* THE PROBLEM
Among the records below, find the lines with the word "reachEngine" and copy them.
=-=-=
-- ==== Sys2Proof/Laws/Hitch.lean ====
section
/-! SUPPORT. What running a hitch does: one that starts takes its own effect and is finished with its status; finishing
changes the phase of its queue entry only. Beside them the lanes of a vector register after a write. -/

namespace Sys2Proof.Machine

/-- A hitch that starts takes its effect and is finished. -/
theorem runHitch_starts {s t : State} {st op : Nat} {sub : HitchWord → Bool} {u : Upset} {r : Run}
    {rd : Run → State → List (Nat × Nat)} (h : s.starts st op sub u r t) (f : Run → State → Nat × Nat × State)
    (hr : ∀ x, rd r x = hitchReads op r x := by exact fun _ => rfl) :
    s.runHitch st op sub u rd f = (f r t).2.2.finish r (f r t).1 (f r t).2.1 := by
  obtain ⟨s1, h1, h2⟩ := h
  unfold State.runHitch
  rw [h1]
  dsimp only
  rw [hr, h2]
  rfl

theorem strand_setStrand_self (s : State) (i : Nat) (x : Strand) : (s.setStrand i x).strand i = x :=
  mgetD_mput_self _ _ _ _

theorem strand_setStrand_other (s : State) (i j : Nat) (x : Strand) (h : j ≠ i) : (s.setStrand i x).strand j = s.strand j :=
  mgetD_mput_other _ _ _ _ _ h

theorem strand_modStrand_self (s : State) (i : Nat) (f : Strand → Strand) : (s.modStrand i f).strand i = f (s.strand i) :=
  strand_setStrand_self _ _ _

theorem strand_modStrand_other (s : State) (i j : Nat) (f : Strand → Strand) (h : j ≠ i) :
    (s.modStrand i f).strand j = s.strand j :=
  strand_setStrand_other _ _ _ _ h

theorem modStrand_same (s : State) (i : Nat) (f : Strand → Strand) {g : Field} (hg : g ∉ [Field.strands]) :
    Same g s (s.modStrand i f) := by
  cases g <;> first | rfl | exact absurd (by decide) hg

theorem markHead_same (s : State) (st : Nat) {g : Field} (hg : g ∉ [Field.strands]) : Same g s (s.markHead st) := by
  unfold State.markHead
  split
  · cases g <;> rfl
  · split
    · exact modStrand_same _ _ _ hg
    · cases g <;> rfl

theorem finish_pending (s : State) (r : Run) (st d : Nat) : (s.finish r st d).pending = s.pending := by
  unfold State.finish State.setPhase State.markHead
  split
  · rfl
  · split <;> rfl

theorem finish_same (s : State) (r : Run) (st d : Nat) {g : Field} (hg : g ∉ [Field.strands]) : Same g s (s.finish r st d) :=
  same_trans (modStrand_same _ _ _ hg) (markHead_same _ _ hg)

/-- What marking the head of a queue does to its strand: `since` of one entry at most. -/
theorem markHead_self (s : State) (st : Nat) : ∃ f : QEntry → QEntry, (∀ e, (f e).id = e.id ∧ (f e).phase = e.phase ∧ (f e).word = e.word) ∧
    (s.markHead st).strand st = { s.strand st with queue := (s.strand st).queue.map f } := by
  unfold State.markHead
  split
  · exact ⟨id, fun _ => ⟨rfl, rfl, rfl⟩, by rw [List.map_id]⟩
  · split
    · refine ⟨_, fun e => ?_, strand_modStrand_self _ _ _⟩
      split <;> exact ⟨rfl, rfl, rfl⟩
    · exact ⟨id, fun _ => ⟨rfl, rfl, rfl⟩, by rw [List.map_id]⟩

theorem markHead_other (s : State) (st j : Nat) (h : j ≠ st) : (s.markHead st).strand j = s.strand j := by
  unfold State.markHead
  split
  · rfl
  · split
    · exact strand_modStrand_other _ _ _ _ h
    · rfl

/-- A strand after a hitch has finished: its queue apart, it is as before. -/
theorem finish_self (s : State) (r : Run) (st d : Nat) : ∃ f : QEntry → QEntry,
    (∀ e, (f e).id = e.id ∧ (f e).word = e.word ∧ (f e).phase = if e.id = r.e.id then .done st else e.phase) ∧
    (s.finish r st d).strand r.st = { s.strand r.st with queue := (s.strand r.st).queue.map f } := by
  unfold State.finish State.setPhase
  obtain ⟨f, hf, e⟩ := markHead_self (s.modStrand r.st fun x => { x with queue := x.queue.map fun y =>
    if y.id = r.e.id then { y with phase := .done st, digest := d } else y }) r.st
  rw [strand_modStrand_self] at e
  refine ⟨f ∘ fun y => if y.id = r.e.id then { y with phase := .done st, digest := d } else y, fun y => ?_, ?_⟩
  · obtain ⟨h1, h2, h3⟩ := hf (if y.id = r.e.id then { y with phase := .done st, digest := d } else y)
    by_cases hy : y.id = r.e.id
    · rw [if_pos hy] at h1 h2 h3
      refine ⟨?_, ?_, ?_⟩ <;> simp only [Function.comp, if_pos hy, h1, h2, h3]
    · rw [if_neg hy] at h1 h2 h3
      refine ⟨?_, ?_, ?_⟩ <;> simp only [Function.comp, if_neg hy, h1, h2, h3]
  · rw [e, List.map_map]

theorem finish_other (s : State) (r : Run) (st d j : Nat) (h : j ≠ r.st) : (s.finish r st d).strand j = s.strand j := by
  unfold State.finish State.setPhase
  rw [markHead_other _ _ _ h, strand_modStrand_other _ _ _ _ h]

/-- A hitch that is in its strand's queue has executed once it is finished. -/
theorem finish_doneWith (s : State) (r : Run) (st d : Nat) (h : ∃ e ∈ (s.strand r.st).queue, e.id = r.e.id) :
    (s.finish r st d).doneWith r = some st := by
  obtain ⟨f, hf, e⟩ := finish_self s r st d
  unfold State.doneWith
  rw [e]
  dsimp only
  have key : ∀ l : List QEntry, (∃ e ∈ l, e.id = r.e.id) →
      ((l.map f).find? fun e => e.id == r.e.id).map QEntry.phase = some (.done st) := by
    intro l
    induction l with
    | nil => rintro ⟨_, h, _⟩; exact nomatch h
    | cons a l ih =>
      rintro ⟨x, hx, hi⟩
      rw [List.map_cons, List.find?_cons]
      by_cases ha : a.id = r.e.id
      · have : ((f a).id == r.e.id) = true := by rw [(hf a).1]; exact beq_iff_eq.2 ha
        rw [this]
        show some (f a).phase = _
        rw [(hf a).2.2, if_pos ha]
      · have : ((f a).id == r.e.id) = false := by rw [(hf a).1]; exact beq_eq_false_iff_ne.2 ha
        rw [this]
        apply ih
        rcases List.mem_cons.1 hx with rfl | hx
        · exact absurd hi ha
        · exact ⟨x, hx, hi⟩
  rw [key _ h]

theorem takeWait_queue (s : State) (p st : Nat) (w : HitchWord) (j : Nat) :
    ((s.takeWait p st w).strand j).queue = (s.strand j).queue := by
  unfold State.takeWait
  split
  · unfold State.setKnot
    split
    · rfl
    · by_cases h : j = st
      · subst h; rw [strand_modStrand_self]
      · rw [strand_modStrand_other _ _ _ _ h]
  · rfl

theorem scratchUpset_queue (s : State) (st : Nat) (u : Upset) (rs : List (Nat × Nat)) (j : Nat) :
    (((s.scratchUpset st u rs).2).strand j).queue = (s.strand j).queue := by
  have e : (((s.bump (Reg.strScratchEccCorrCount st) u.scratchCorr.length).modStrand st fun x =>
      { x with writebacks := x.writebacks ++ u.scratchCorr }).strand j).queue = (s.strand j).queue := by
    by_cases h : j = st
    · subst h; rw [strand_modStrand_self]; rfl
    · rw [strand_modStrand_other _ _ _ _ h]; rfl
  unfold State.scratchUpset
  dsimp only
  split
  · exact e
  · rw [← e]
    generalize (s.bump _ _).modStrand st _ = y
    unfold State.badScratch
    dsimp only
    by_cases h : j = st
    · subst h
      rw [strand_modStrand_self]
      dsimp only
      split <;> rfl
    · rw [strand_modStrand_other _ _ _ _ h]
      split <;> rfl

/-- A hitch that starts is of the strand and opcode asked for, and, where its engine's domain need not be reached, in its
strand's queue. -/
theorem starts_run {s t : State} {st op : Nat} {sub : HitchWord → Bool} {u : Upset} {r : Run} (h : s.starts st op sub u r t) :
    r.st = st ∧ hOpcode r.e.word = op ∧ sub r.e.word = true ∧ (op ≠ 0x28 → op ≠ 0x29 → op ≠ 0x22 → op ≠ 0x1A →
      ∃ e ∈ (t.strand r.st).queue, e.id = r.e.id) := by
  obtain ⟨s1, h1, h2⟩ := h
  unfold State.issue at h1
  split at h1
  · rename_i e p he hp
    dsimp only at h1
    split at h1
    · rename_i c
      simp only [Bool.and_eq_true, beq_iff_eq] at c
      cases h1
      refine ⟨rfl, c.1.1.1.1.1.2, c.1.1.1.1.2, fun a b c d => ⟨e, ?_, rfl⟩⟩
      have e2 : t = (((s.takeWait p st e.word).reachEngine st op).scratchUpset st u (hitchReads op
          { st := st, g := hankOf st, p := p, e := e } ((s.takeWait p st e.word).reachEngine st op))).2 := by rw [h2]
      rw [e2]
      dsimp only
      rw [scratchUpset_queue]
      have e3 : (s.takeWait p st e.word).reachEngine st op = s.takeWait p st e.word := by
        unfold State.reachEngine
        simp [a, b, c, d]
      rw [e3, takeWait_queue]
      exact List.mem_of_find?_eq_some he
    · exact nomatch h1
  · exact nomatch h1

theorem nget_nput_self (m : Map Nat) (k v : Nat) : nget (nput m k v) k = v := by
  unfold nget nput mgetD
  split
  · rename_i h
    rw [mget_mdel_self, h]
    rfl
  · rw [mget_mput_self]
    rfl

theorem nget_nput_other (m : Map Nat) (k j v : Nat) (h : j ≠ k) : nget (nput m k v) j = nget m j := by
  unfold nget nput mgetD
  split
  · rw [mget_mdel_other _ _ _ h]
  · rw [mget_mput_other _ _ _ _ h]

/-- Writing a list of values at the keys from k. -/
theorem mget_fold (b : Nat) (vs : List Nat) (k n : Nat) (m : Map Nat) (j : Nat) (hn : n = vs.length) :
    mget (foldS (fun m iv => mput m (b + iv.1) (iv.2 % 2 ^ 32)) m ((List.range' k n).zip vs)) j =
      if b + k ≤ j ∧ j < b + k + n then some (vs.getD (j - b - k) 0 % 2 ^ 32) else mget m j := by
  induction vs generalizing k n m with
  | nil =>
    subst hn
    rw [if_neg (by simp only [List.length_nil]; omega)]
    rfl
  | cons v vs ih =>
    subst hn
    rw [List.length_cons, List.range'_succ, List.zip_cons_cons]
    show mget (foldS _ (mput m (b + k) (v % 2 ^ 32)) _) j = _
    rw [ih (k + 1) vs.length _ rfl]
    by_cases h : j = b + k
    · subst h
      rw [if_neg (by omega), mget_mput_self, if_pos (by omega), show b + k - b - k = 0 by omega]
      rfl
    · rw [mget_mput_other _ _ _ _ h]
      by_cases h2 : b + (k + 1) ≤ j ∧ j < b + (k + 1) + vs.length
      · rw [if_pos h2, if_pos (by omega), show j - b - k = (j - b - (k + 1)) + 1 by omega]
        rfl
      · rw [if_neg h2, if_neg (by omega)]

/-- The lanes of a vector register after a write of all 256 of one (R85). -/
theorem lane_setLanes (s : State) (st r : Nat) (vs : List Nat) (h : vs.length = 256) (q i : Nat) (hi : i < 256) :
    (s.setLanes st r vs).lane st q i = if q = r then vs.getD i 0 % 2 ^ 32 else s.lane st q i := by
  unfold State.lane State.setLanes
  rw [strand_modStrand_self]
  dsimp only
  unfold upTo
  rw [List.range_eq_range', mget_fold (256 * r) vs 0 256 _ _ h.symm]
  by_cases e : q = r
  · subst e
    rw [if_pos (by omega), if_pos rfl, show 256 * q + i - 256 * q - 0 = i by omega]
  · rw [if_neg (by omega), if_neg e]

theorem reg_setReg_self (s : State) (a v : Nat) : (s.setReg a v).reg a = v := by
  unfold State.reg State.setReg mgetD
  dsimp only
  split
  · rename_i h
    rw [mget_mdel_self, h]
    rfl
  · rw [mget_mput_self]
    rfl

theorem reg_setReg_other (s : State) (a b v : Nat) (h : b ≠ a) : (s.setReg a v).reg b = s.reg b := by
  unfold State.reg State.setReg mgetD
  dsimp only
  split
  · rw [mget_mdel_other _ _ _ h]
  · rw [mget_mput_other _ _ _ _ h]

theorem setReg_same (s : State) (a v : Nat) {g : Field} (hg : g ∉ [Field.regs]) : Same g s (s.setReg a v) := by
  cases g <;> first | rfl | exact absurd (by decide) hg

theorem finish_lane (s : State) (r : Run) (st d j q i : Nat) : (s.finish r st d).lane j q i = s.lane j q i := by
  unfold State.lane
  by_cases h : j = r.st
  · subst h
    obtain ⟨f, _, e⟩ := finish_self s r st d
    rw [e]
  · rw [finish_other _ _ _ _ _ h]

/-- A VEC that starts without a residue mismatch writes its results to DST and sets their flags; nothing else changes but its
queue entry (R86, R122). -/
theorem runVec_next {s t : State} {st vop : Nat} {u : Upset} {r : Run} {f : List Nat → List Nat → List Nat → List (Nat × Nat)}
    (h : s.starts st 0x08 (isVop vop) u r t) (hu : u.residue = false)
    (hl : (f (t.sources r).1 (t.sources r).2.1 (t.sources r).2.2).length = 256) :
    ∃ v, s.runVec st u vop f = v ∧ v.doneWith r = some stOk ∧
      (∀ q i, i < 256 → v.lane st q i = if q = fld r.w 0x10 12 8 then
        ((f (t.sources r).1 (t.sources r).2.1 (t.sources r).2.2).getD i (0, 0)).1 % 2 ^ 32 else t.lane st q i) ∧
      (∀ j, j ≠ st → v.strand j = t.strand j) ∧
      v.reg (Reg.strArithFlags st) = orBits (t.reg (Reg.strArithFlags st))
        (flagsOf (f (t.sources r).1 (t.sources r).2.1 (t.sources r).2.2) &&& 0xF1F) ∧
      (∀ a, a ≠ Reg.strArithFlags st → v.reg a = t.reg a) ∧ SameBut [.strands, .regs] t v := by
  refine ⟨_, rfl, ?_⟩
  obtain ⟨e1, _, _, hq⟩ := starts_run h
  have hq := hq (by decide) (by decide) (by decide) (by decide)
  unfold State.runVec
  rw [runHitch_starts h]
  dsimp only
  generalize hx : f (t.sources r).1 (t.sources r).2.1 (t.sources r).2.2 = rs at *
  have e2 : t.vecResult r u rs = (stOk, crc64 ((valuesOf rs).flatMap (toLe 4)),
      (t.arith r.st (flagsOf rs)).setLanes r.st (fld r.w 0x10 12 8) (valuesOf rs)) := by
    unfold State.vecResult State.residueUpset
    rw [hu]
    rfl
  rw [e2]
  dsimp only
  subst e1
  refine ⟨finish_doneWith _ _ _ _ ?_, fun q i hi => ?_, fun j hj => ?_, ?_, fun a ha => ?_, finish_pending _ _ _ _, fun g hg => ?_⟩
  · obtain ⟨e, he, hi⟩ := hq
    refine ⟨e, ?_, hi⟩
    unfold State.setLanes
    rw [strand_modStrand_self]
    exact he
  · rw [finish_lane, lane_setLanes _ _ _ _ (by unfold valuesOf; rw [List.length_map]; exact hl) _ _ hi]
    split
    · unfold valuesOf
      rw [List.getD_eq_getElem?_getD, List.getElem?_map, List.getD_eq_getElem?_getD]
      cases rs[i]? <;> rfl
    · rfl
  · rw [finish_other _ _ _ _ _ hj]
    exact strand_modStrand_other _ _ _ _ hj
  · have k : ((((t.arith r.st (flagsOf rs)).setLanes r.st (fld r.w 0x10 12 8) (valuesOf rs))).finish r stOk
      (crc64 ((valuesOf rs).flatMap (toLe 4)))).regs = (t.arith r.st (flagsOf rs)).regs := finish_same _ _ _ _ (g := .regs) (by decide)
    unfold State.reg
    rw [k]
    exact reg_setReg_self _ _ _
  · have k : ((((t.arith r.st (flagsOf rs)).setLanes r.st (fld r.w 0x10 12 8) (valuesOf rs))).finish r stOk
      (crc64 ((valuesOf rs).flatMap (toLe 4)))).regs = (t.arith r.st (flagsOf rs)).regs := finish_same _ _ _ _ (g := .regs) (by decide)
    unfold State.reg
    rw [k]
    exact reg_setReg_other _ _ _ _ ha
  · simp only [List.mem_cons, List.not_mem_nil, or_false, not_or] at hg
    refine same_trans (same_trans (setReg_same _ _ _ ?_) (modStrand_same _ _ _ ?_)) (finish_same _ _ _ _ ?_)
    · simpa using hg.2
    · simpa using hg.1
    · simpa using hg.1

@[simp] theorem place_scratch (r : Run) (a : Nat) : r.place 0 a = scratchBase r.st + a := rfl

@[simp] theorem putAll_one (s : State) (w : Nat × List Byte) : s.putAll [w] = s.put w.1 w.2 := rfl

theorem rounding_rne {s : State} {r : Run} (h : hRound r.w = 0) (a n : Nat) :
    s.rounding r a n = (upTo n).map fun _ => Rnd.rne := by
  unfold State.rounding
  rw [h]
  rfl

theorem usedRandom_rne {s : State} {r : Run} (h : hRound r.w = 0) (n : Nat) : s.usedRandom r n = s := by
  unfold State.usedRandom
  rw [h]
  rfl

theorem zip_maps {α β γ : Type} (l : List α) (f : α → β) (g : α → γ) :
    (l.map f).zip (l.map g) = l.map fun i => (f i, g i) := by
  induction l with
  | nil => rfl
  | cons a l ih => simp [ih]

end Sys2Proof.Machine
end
=-=-=
* REPLY
      have e2 : t = (((s.takeWait p st e.word).reachEngine st op).scratchUpset st u (hitchReads op
          { st := st, g := hankOf st, p := p, e := e } ((s.takeWait p st e.word).reachEngine st op))).2 := by rw [h2]
      have e3 : (s.takeWait p st e.word).reachEngine st op = s.takeWait p st e.word := by
        unfold State.reachEngine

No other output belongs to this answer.